Role-based refinement splits the self-improving agent loop into five specialized roles, adding persistent knowledge and gated persistence to prevent regression.

Beyond the Single-Loop Flywheel

Closed-loop role-based refinement structures the self-improvement cycle as five specialized roles -- Competitor, Analyst, Coach, Architect, and Curator -- each with a bounded contract, feeding output into the next role in sequence.

Single-loop patterns like the agentic flywheel and the continuous agent improvement workflow treat improvement as one activity.

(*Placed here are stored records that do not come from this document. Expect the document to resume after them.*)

/-! `setPrint` -/
@[simp] theorem State.setPrint_time (s : State) (v : Print) : (s.setPrint v).time = s.time := rfl
@[simp] theorem State.setPrint_ring (s : State) (v : Print) : (s.setPrint v).ring = s.ring := rfl
@[simp] theorem State.setPrint_units (s : State) (v : Print) : (s.setPrint v).units = s.units := rfl
@[simp] theorem State.setPrint_book (s : State) (v : Print) : (s.setPrint v).book = s.book := rfl
@[simp] theorem State.setPrint_artworks (s : State) (v : Print) : (s.setPrint v).artworks = s.artworks := rfl
@[simp] theorem State.setPrint_load (s : State) (v : Print) : (s.setPrint v).load = s.load := rfl
@[simp] theorem State.setPrint_pretreat (s : State) (v : Print) : (s.setPrint v).pretreat = s.pretreat := rfl
@[simp] theorem State.setPrint_bar (s : State) (v : Print) : (s.setPrint v).bar = s.bar := rfl
@[simp] theorem State.setPrint_print (s : State) (v : Print) : (s.setPrint v).print = v := rfl
@[simp] theorem State.setPrint_tunnel (s : State) (v : Print) : (s.setPrint v).tunnel = s.tunnel := rfl
@[simp] theorem State.setPrint_pack (s : State) (v : Print) : (s.setPrint v).pack = s.pack := rfl
@[simp] theorem State.setPrint_ports (s : State) (v : Print) : (s.setPrint v).ports = s.ports := rfl
@[simp] theorem State.setPrint_pending (s : State) (v : Print) : (s.setPrint v).pending = s.pending := rfl

/-! `setTunnel` -/
@[simp] theorem State.setTunnel_time (s : State) (v : Tunnel) : (s.setTunnel v).time = s.time := rfl
@[simp] theorem State.setTunnel_ring (s : State) (v : Tunnel) : (s.setTunnel v).ring = s.ring := rfl
@[simp] theorem State.setTunnel_units (s : State) (v : Tunnel) : (s.setTunnel v).units = s.units := rfl
@[simp] theorem State.setTunnel_book (s : State) (v : Tunnel) : (s.setTunnel v).book = s.book := rfl
@[simp] theorem State.setTunnel_artworks (s : State) (v : Tunnel) : (s.setTunnel v).artworks = s.artworks := rfl
@[simp] theorem State.setTunnel_load (s : State) (v : Tunnel) : (s.setTunnel v).load = s.load := rfl
@[simp] theorem State.setTunnel_pretreat (s : State) (v : Tunnel) : (s.setTunnel v).pretreat = s.pretreat := rfl
@[simp] theorem State.setTunnel_bar (s : State) (v : Tunnel) : (s.setTunnel v).bar = s.bar := rfl
@[simp] theorem State.setTunnel_print (s : State) (v : Tunnel) : (s.setTunnel v).print = s.print := rfl
@[simp] theorem State.setTunnel_tunnel (s : State) (v : Tunnel) : (s.setTunnel v).tunnel = v := rfl
@[simp] theorem State.setTunnel_pack (s : State) (v : Tunnel) : (s.setTunnel v).pack = s.pack := rfl
@[simp] theorem State.setTunnel_ports (s : State) (v : Tunnel) : (s.setTunnel v).ports = s.ports := rfl
@[simp] theorem State.setTunnel_pending (s : State) (v : Tunnel) : (s.setTunnel v).pending = s.pending := rfl

/-! `setPack` -/
@[simp] theorem State.setPack_time (s : State) (v : Pack) : (s.setPack v).time = s.time := rfl
@[simp] theorem State.setPack_ring (s : State) (v : Pack) : (s.setPack v).ring = s.ring := rfl
@[simp] theorem State.setPack_units (s : State) (v : Pack) : (s.setPack v).units = s.units := rfl
@[simp] theorem State.setPack_book (s : State) (v : Pack) : (s.setPack v).book = s.book := rfl
@[simp] theorem State.setPack_artworks (s : State) (v : Pack) : (s.setPack v).artworks = s.artworks := rfl
@[simp] theorem State.setPack_load (s : State) (v : Pack) : (s.setPack v).load = s.load := rfl
@[simp] theorem State.setPack_pretreat (s : State) (v : Pack) : (s.setPack v).pretreat = s.pretreat := rfl
@[simp] theorem State.setPack_bar (s : State) (v : Pack) : (s.setPack v).bar = s.bar := rfl
@[simp] theorem State.setPack_print (s : State) (v : Pack) : (s.setPack v).print = s.print := rfl
@[simp] theorem State.setPack_tunnel (s : State) (v : Pack) : (s.setPack v).tunnel = s.tunnel := rfl
@[simp] theorem State.setPack_pack (s : State) (v : Pack) : (s.setPack v).pack = v := rfl
@[simp] theorem State.setPack_ports (s : State) (v : Pack) : (s.setPack v).ports = s.ports := rfl
@[simp] theorem State.setPack_pending (s : State) (v : Pack) : (s.setPack v).pending = s.pending := rfl

/-! `setPorts` -/
@[simp] theorem State.setPorts_time (s : State) (v : Ports) : (s.setPorts v).time = s.time := rfl
@[simp] theorem State.setPorts_ring (s : State) (v : Ports) : (s.setPorts v).ring = s.ring := rfl
@[simp] theorem State.setPorts_units (s : State) (v : Ports) : (s.setPorts v).units = s.units := rfl
@[simp] theorem State.setPorts_book (s : State) (v : Ports) : (s.setPorts v).book = s.book := rfl
@[simp] theorem State.setPorts_artworks (s : State) (v : Ports) : (s.setPorts v).artworks = s.artworks := rfl
@[simp] theorem State.setPorts_load (s : State) (v : Ports) : (s.setPorts v).load = s.load := rfl
@[simp] theorem State.setPorts_pretreat (s : State) (v : Ports) : (s.setPorts v).pretreat = s.pretreat := rfl
@[simp] theorem State.setPorts_bar (s : State) (v : Ports) : (s.setPorts v).bar = s.bar := rfl
@[simp] theorem State.setPorts_print (s : State) (v : Ports) : (s.setPorts v).print = s.print := rfl
@[simp] theorem State.setPorts_tunnel (s : State) (v : Ports) : (s.setPorts v).tunnel = s.tunnel := rfl
@[simp] theorem State.setPorts_pack (s : State) (v : Ports) : (s.setPorts v).pack = s.pack := rfl
@[simp] theorem State.setPorts_ports (s : State) (v : Ports) : (s.setPorts v).ports = v := rfl
@[simp] theorem State.setPorts_pending (s : State) (v : Ports) : (s.setPorts v).pending = s.pending := rfl

/-! `setPending` -/
@[simp] theorem State.setPending_time (s : State) (v : List Instr) : (s.setPending v).time = s.time := rfl
@[simp] theorem State.setPending_ring (s : State) (v : List Instr) : (s.setPending v).ring = s.ring := rfl
@[simp] theorem State.setPending_units (s : State) (v : List Instr) : (s.setPending v).units = s.units := rfl
@[simp] theorem State.setPending_book (s : State) (v : List Instr) : (s.setPending v).book = s.book := rfl
@[simp] theorem State.setPending_artworks (s : State) (v : List Instr) : (s.setPending v).artworks = s.artworks := rfl
@[simp] theorem State.setPending_load (s : State) (v : List Instr) : (s.setPending v).load = s.load := rfl
@[simp] theorem State.setPending_pretreat (s : State) (v : List Instr) : (s.setPending v).pretreat = s.pretreat := rfl
@[simp] theorem State.setPending_bar (s : State) (v : List Instr) : (s.setPending v).bar = s.bar := rfl
@[simp] theorem State.setPending_print (s : State) (v : List Instr) : (s.setPending v).print = s.print := rfl
@[simp] theorem State.setPending_tunnel (s : State) (v : List Instr) : (s.setPending v).tunnel = s.tunnel := rfl
@[simp] theorem State.setPending_pack (s : State) (v : List Instr) : (s.setPending v).pack = s.pack := rfl
@[simp] theorem State.setPending_ports (s : State) (v : List Instr) : (s.setPending v).ports = s.ports := rfl
@[simp] theorem State.setPending_pending (s : State) (v : List Instr) : (s.setPending v).pending = v := rfl

end Sys2Proof.Machine
end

Role-based refinement splits it into five distinct responsibilities.

AutoContext implements this as five collaborating agent roles, with knowledge persisting between runs to avoid cold starts.

Five-Role Decomposition

Each role maps to a stage in the improvement loop, but with explicit contracts that prevent scope bleed:

graph LR
    A[Competitor] -->|results| B[Analyst]
    B -->|explanation| C[Coach]
    C -->|playbook updates| D[Architect]
    D -->|structural changes| E[Curator]
    E -->|approved knowledge| A
Role Responsibility Contract
Competitor Propose and execute strategies against the current task Produces results; does not analyze or persist them
Analyst Explain why strategies succeeded or failed Produces explanations; does not modify playbooks
Coach Update playbooks and hints based on analysis Modifies knowledge artifacts; does not propose strategies
Architect Suggest structural changes to the system itself Proposes tool and pipeline modifications; does not execute tasks
Curator Gate what persists -- approve, reject, or roll back knowledge changes Controls persistence; does not generate content

The key constraint: each role's output is the next role's input, and no role exceeds its contract.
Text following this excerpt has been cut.